Pour faire avancer les pratiques et la prévention des LGBTI-phobies dans le milieu professionnel, la Direction générale de l’administration et de la fonction publique (DGAFP) a publié, en 2017, un guide intitulé « Homophobie et transphobie. Prévenir et agir : la fonction publique s’engage », qui donne quelques pistes notamment en matière de formation ou de dispositifs d’écoute, comme le label Diversité (lire p. 25). Dans le plan triennal de mobilisation contre la haine et les discriminations anti-LGBTI(6), il est aussi question d’encourager des actions de formation à destination des professionnels de santé (médecins et gynécologues notamment). On a envie de dire : il était temps !

1- Présentation de l’enquête sur : www.sante-lgbti.fr

2- Une présomption d’hétérosexualité.

3- Ligne d’informations juridiques et sociales : 01 53 62 40 30.

4- Selon le 5e Baromètre sur la perception des discriminations au travail, établi par le Défenseur des droits et l’Organisation internationale du travail, 2012. À consulter sur : bit.ly/2J1Bga2

5- Il a publié un guide, « Agir contre les discriminations liées à l’orientation sexuelle et à l’identité de genre dans l’emploi ». À lire sur : bit.ly/2IYzl5Y

6- Plan de la Délégation interministérielle à la lutte contre le racisme, l’antisémitisme et la haine anti-LGBTI (Dilcrah) : bit.ly/2GoR54u

CAMPAGNE DE « TESTING »

Mêmes chances à l’embauche ?

L’homosexualité peut-elle nuire à l’embauche ? En partenariat avec la Dilcrah(1), Yannick L’Horty, directeur de la fédération de recherche Travail, emploi et politiques publiques au CNRS, a mené une campagne de testing sur l’accès à l’emploi en se concentrant sur deux métiers : aide-soignant et responsable administratif.

Entre septembre 2017 et mars 2018, l’équipe a répondu à 653 offres d’emploi avec de faux CV : un candidat neutre, un candidat d’origine maghrébine, un candidat résidant dans un quartier politique de la ville, un candidat homme (puisqu’ils sont sous-représentés parmi les AS) et un candidat supposé homosexuel. L’homosexualité étant moins visible que la couleur de peau, les chercheurs l’ont suggérée sur le CV en mentionnant l’appartenance à une association “gay friendy” ou la participation aux “Gay Games”. « Il s’agit de la première campagne de testing réalisée en France sur l’accès à l’emploi et les risques de discrimination fondée sur l’orientation sexuelle », explique l’économiste.

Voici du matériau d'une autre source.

-- ==== Sys2Proof/Machine/DefectOps.lean ====
section
/-! DEFINITION. The field-defect list and fault-held zones (R275, R277, R278). -/

namespace Sys2Proof.Machine

/-- Entry of a tile row of a tile's field (R31). -/
def rowEntryOf (g : Grid) (t : Nat) : U32 :=
  let p := g.phys t
  smEntry 1 1 (fieldOf (p % 48) (p / 48) * 16 + p / 48 % 16)

/-- Field and local row of a tile row entry; of the tile that an SRAM row or a mesh wire names. -/
def entryRow (w : U32) : Option (Nat × Nat) :=
  let l := smLoc w
  match smKind w with
  | 1 => some (fieldN l 4 3, l % 16)
  | 2 => let p := fieldN l 13 11
         some (fieldOf (p % 48) (p / 48), p / 48 % 16)
  | 3 => let p := fieldN l 13 11
         some (fieldOf (p % 48) (p / 48), p / 48 % 16)
  | _ => none

/-- A KIND 0x1 entry covers an SRAM row or a mesh wire of a tile in its row (R278). -/
def covers (row w : U32) : Bool := smKind row == 1 && (smKind w == 2 || smKind w == 3) && entryRow row == entryRow w

/-- Zones that hold a tile, bank, router or module the entry names (R275). -/
def entryZones (w : U32) : List Nat :=
  let l := smLoc w
  match smKind w with
  | 1 => (upTo 3).map (fun i => 6 * fieldN l 4 3 + 3 * (l % 16 / 8) + i)
  | 2 => let p := fieldN l 13 11
         [zoneOf (p % 48) (p / 48)]
  | 3 => let p := fieldN l 13 11
         [zoneOf (p % 48) (p / 48)]
  | 5 => if fieldN l 18 2 = 1 then
           let i := fieldN l 20 4
           [zoneOf (entryCol i + fieldN l 15 3) (if stackTop i then 31 else 0)]
         else []
  | _ => []

/-- The list without duplicates of a new entry and without what a KIND 0x1 entry, the new one included, covers (R278). -/
def compactDefects (w : U32) (l : List Defect) : List Defect :=
  let rows := w :: l.map Defect.entry
  l.filter (fun d => d.entry != w && ! rows.any (fun r => covers r d.entry))

/-- Enter a defect (R275, R278). An entry that the list holds or covers is not appended; without room its zones are held for overflow. -/
def State.enterDefect (s : State) (w : U32) (origin slot cause : Nat) : State :=
  let l := s.life.defects
  let zs := entryZones w
  if l.any (fun d => d.entry == w || covers d.entry w) then zs.foldl State.faultHold s
  else
    let l1 := compactDefects w l
    if l1.length < 1024 then
      let d : Defect := ⟨w, s.tally.now, origin, slot, cause⟩
      let s1 := { s with life := { s.life with defects := l1 ++ [d] }, boot := { s.boot with newDefect := true } }
      zs.foldl State.faultHold ((s1.bump (ck 0x9170 6) 1).raise 0x07 l1.length (leOfNat 4 w.toNat ++ leOfNat 4 s.tally.now))
    else
      let s1 := { s with life := { s.life with
        defects := l1, overflowHeld := s.life.overflowHeld ||| zonesMask zs, overflows := satAdd s.life.overflows 1 } }
      zs.foldl (fun s z => s.updZone z (fun p => { p with hold := if p.hold = 0 then hoOverflow else p.hold })) s1

/-- SRAM-row entries of a bank that are applied or pending (R273). -/
def State.sramRows (s : State) (t bank : Nat) : Nat :=
  let named := fun (w : U32) => smKind w == 2 && fieldN (smLoc w) 13 11 == s.grid.phys t && fieldN (smLoc w) 9 4 == bank
  let applied := s.grid.entries.filter named
  let pending := (s.life.defects.map Defect.entry).filter (fun w => named w && ! applied.contains w)
  applied.length + pending.length

/-- The entry for a parity detection at a line of a bank (R273). -/
def State.parityEntry (s : State) (t bank line : Nat) : U32 :=
  if 8 ≤ s.sramRows t bank then rowEntryOf s.grid t
  else smEntry 2 1 (s.grid.phys t * 2 ^ 13 + bank * 2 ^ 9 + line / 8)

end Sys2Proof.Machine
end

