-- ==== Sys2Proof/Machine/LoadChecks.lean ====
section
/-! DEFINITION. The checks of slot tables (R172) and of copy tables (R203, R205) when a plan is loaded. -/

namespace Sys2Proof.Machine

/-- More than `limit` units of weight within some run of `width` consecutive cycles. -/
def overWindow (width limit : Nat) (ev : List (Int × Nat)) : Bool :=
  ev.any (fun a => decide (limit < (ev.map (fun b => if a.1 ≤ b.1 ∧ b.1 < a.1 + width then b.2 else 0)).foldl (· + ·) 0))

def noRepeat : List (Nat × Nat × Nat) → Bool
  | [] => true
  | a :: l => ! l.contains a && noRepeat l

/-! ## Slot tables -/

/-- Ports that an entry names as inputs. -/
def SlotEnt.inputs (e : SlotEnt) : List Nat := if e.op = 0 then [e.ina] else [e.ina, e.inb]

/-- The conditions of R172 on one entry at a tile. -/
def slotEntryOk (g : Grid) (t len : Nat) (e : SlotEnt) : Bool :=
  let x := t % 48
  let y := t / 48
  let ports := e.out :: e.inputs
  let linkPort := fun p => (p == 1 && x == 47) || (p == 3 && x == 0)
  decide (e.out ≤ 4) && decide (e.ina ≤ 4) && decide (e.inb ≤ 4) && decide (e.op ≤ 4)
    && e.ina != e.out && (if e.op = 0 then e.inb == 0 else e.ina != e.inb && e.inb != e.out)
    && decide ((ports.filter (fun p => p == 4)).length ≤ 1) && (e.loff == 0 || ports.contains 4)
    && ports.all (fun p => match g.portTo x y p with | .unconnected => false | _ => true)
    && e.inputs.all (fun p => ! linkPort p)
    && decide (e.outCy e.count < len) && decide (e.delay + (if e.inputs.contains 4 then 1 else 0) ≤ e.start)

/-- The entries of a task at the tiles of the plan, with the tile. -/
def taskEntries (p : Plan) (task : Nat) : List (Nat × SlotEnt) :=
  p.tiles.flatMap (fun r =>
    let rg := r.range task
    (upTo rg.2).map (fun i => (r.t, slotEnt (SMap.get 0 r.slots (rg.1 + i)))))

def flitCycles (e : SlotEnt) : List Nat := (upTo (e.count + 1)).map e.outCy

/-- Flits placed on outputs: tile, port, cycle. -/
def placements (es : List (Nat × SlotEnt)) : List (Nat × Nat × Nat) :=
  es.flatMap (fun q => if q.2.out = 4 then [] else (flitCycles q.2).map (fun u => (q.1, q.2.out, u)))

/-- Flits taken at neighbour inputs: tile, port, cycle present. -/
def takings (es : List (Nat × SlotEnt)) : List (Nat × Nat × Nat) :=
  es.flatMap (fun q => (q.2.inputs.filter (fun p => p != 4)).flatMap (fun p => (flitCycles q.2).map (fun u => (q.1, p, u - q.2.delay))))

def oppositePort (p : Nat) : Nat := match p with | 0 => 2 | 1 => 3 | 2 => 0 | _ => 1

/-- Where a placed flit arrives when a router takes it. -/
def Grid.arrival (g : Grid) (q : Nat × Nat × Nat) : Option (Nat × Nat × Nat) :=
  match g.portTo (q.1 % 48) (q.1 / 48) q.2.1 with
  | .router x y => some (48 * y + x, oppositePort q.2.1, q.2.2 + g.hop (q.1 % 48) (q.1 / 48) q.2.1)
  | _ => none

/-- Inputs that come from a router. -/
def Grid.fromRouter (g : Grid) (q : Nat × Nat × Nat) : Bool :=
  match g.portTo (q.1 % 48) (q.1 / 48) q.2.1 with | .router _ _ => true | _ => false

def Grid.fromEngine (g : Grid) (q : Nat × Nat × Nat) : Bool :=
  match g.portTo (q.1 % 48) (q.1 / 48) q.2.1 with | .engineEdge _ => true | _ => false

/-- The slot tables of one task pass R172. -/
def slotsOk (g : Grid) (p : Plan) (task : Nat) : Bool :=
  let es := taskEntries p task
  let pl := placements es
  let tk := takings es
  let arr := pl.filterMap g.arrival
  es.all (fun q => slotEntryOk g q.1 (p.len task) q.2)
    && noRepeat pl
    && arr.all (fun a => tk.contains a)
    && (tk.filter g.fromRouter).all (fun a => arr.contains a)
    && pl.all (fun q => decide (((pl.filter (fun r => r.1 == q.1 && r.2.1 == q.2.1 && decide (q.2.2 ≤ r.2.2) && decide (r.2.2 < q.2.2 + 1024))).length) ≤ 960))

def checkSlots (g : Grid) (p : Plan) : Bool := (upTo p.lengths.length).all (slotsOk g p)

/-! ## Copy tables -/

/-- The descriptors of a task of an engine that are not empty, with their numbers. -/
def taskDescs (r : EngRec) (task : Nat) : List (Nat × Desc) :=
  let rg := rangeOf r.ranges task
  ((upTo rg.2).map (fun i => (rg.1 + i, tableDesc r.table (rg.1 + i)))).filter (fun q => q.2.op != opNone)

/-- Lines on a column: engine, column, cycle. -/
def colLines (e : Nat) (ops : List Nat) (ds : List (Nat × Desc)) : List (Nat × Nat × Nat) :=
  (ds.filter (fun q => ops.contains q.2.op)).flatMap (fun q => (upTo q.2.lines).map (fun k => (e, q.2.col, q.2.cy k)))

/-- Static addresses of the lines of a descriptor: read side and write side (R201). -/
def Desc.readAddrs (d : Desc) : List Nat :=
  if d.op = opRead then (upTo d.lines).map (d.lineAt d.addr d.addr2)
  else if d.op = opMove then (upTo d.lines).map (fun k => d.addr + 64 * k) else []
def Desc.writeAddrs (d : Desc) : List Nat :=
  if d.op = opWrite then (upTo d.lines).map (d.lineAt d.addr d.addr2)
  else if d.op = opFill then (upTo d.lines).map (fun k => d.addr + 64 * k)
  else if d.op = opMove then (upTo d.lines).map (fun k => d.addr2 + 64 * k) else []

/-- Cost of each line of a plane: 1 unit, and 3 for a page not touched before (R203). -/
def pageCosts (locate : Nat → Option (Nat × Nat)) (unit : Nat) : List Nat → List (Nat × Nat) → List Nat
  | [], _ => []
  | a :: as, seen =>
    let pg := match locate a with | some p => (p.1, p.2 / 2048) | none => (16, a / 2048)
    (if seen.contains pg then unit else unit + 3) :: pageCosts locate unit as (pg :: seen)

/-- The costs of a descriptor at the cycles they are scheduled at (R203). -/
def Desc.costs (locate : Nat → Option (Nat × Nat)) (d : Desc) : List (Int × Nat) :=
  let at_ := fun (sh : Int) (l : List Nat) => (List.zip (upTo d.lines) l).map (fun q => ((d.cy q.1 : Int) - sh, q.2))
  if d.op = opRead then at_ 1024 (pageCosts locate 1 d.readAddrs [])
  else if d.op = opReadReq then
    let n := d.lines
    let q := n / d.groupLen
    [((d.cy 0 : Int) - 1024, n + 3 * ((n + 30) / 32 + 1) + (if d.bead = 0 then 0 else 3 * ((q + 30) / 32 + 1)))]
  else if d.op = opMove then
    at_ 0 ((List.zip (pageCosts locate 1 d.readAddrs []) (pageCosts locate 1 d.writeAddrs [])).map (fun q => q.1 + q.2))
  else at_ 0 (pageCosts locate 1 d.writeAddrs [])

/-- Lines staged by this engine in a cycle, counted without merging (R205). -/
def stagedCount (ds : List (Nat × Desc)) (c : Int) : Nat :=
  ((ds.filter (fun q => q.2.op == opRead || q.2.op == opReadReq)).map (fun q =>
    ((upTo q.2.lines).filter (fun k => decide ((q.2.cy k : Int) - 1024 ≤ c) && decide (c < q.2.cy k))).length)).foldl (· + ·) 0

/-- Every fetch point of the engine's lines. -/
def fetchPoints (ds : List (Nat × Desc)) : List Int :=
  (ds.filter (fun q => q.2.op == opRead || q.2.op == opReadReq)).flatMap (fun q => (upTo q.2.lines).map (fun k => (q.2.cy k : Int) - 1024))

/-- Reads and writes of addresses with the cycles at which they count (R205). -/
def readTimes (ds : List (Nat × Desc)) : List (Nat × Int) :=
  ds.flatMap (fun q => (List.zip (upTo q.2.lines) q.2.readAddrs).map (fun r =>
    (r.2, (q.2.cy r.1 : Int) - (if q.2.op = opRead then 1024 else 0))))
def writeTimes (ds : List (Nat × Desc)) : List (Nat × Int) :=
  ds.flatMap (fun q => (List.zip (upTo q.2.lines) q.2.writeAddrs).map (fun r => (r.2, (q.2.cy r.1 : Int))))

/-- Faults of the form of the tables of one task at one engine: status 0x0571 (R205). -/
def copyFormOk (len : Nat) (e : Nat) (ds : List (Nat × Desc)) : Bool :=
  ds.all (fun q => q.2.wellFormed && decide (q.2.cy q.2.count < len)
      && (q.2.op != opReadReq || (decide (q.2.reqCy < len) && decide (q.2.reqCy + 1024 ≤ q.2.cy 0))))
    && noRepeat (colLines e [opRead, opReadReq] ds) && noRepeat (colLines e [opWrite] ds)
    && (fetchPoints ds).all (fun c => decide (stagedCount ds c ≤ 4096))

/-- Arrivals at the plan ports of the engines: engine, column, cycle (R196). -/
def Grid.engineArrivals (g : Grid) (pl : List (Nat × Nat × Nat)) : List (Nat × Nat × Nat) :=
  (pl.filter g.fromEngine).map (fun q =>
    let ec := engineOfColumn (q.1 % 48) (q.2.1 == 0)
    (ec.1, ec.2, q.2.2 + g.hop (q.1 % 48) (q.1 / 48) q.2.1 + 6))

/-- Flits of the engines at the routers: tile, port, cycle (R196). -/
def Grid.engineDepartures (g : Grid) (ls : List (Nat × Nat × Nat)) : List (Nat × Nat × Nat) :=
  ls.map (fun q =>
    let top := engTop q.1
    let x := engColumn q.1 q.2.1
    let y := if top then g.logicalRows - 1 else 0
    (48 * y + x, edgePort top, q.2.2 + g.hop x y (edgePort top) + 6))

/-- The cross-check of a task against the port routers' entries (R205). -/
def crossOk (g : Grid) (p : Plan) (task : Nat) : Bool :=
  let es := taskEntries p task
  let arr := g.engineArrivals (placements es)
  let tk := (takings es).filter g.fromEngine
  let exp := p.engs.flatMap (fun r =>
    let ds := taskDescs r task
    colLines r.e [opWrite] ds ++ (ds.filter (fun q => q.2.op == opReadReq)).map (fun q => (r.e, q.2.col, q.2.reqCy)))
  let dep := g.engineDepartures (p.engs.flatMap (fun r => colLines r.e [opRead, opReadReq] (taskDescs r task)))
  arr.all (fun a => exp.contains a) && exp.all (fun a => arr.contains a) && dep.all (fun a => tk.contains a) && tk.all (fun a => dep.contains a)

/-- The write-to-read distance of a stack: within a step, and across the shortest fence from every task to every other (R205). -/
def distanceOk (p : Plan) (stack : Nat) : Bool :=
  let mine := p.engs.filter (fun r => r.e / 2 == stack)
  let tasks := upTo p.lengths.length
  let rt := fun n => mine.flatMap (fun r => readTimes (taskDescs r n))
  let wt := fun n => mine.flatMap (fun r => writeTimes (taskDescs r n))
  let fence : Int := 2 * p.fenceD + 40
  tasks.all (fun n => (rt n).all (fun r =>
    (wt n).all (fun w => w.1 != r.1 || ! (decide (0 ≤ r.2 - w.2) && decide (r.2 - w.2 < 1024)))
    && tasks.all (fun m => (wt m).all (fun w => w.1 != r.1 || decide (1024 ≤ (p.len m : Int) - w.2 + fence + r.2)))))

/-- Check 10 of R221: the first of the statuses of R205, in the table's order, that applies; 0 when none (DEDUCED order, log entry 18). -/
def checkCopies (s : State) (p : Plan) : Nat :=
  let g := s.grid
  let tasks := upTo p.lengths.length
  let loc := locateIn s.presentList p.granule
  let form := tasks.all (fun n => p.engs.all (fun r => copyFormOk (p.len n) r.e (taskDescs r n)) && crossOk g p n)
  let budget := tasks.all (fun n => p.engs.all (fun r => ! overWindow 1024 5120 ((taskDescs r n).flatMap (fun q => q.2.costs loc))))
  let inStack := fun (e a : Nat) => match loc a with | some q => q.1 == e / 2 | none => false
  let addrs := tasks.all (fun n => p.engs.all (fun r => (taskDescs r n).all (fun q => (q.2.readAddrs ++ q.2.writeAddrs).all (inStack r.e))))
  let dist := (upTo 16).all (distanceOk p)
  if ! form then 0x0571 else if ! budget then 0x0572 else if ! addrs then 0x0576 else if ! dist then 0x0574 else 0

end Sys2Proof.Machine
end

Si l’origine ou le lieu de résidence constituent des critères significatifs de discrimination, cela semble beaucoup moins évident pour l’orientation sexuelle. L’ensemble des résultats fera l’objet d’une communication détaillée courant juillet et sera publié sur www.tepp.eu

1- Délégation interministérielle à la lutte contre le racisme, l’antisémitisme et la haine anti-LGBTI.

DISCRIMINATION

Comment réagir ?

→ En parler à sa hiérarchie : aller voir le cadre de santé, la direction des ressources humaines (DRH), les représentants du personnel, le médecin du travail. L’employeur doit prendre au sérieux tout signalement de discrimination et de harcèlement.

→ Se tourner vers les associations de défense des victimes : telles que SOS Homophobie, Homoboulot, Ravad, InterLGBT, la fédération LGBT…

→ Saisir le Défenseur des droits : il procèdera à une enquête, pourra proposer une médiation, un règlement amiable ou une transaction, émettre des recommandations ou présenter des observations devant des juridictions.

→ Intenter une action en justice : devant les juridictions pénales, l’auteur de discrimination encourt trois ans d’emprisonnement et 45 000 € d’amende (deux ans d’emprisonnement et 30 000 € d’amende en cas de harcèlement moral). Si la victime se constitue partie civile, l’auteur peut également être condamné à lui verser des dommages et intérêts en réparation du préjudice subi. Devant les juridictions civiles ou administratives, le salarié peut demander la nullité de l’acte ou de la mesure discriminatoire (en cas de harcèlement, il peut obtenir des indemnités en réparation du préjudice subi).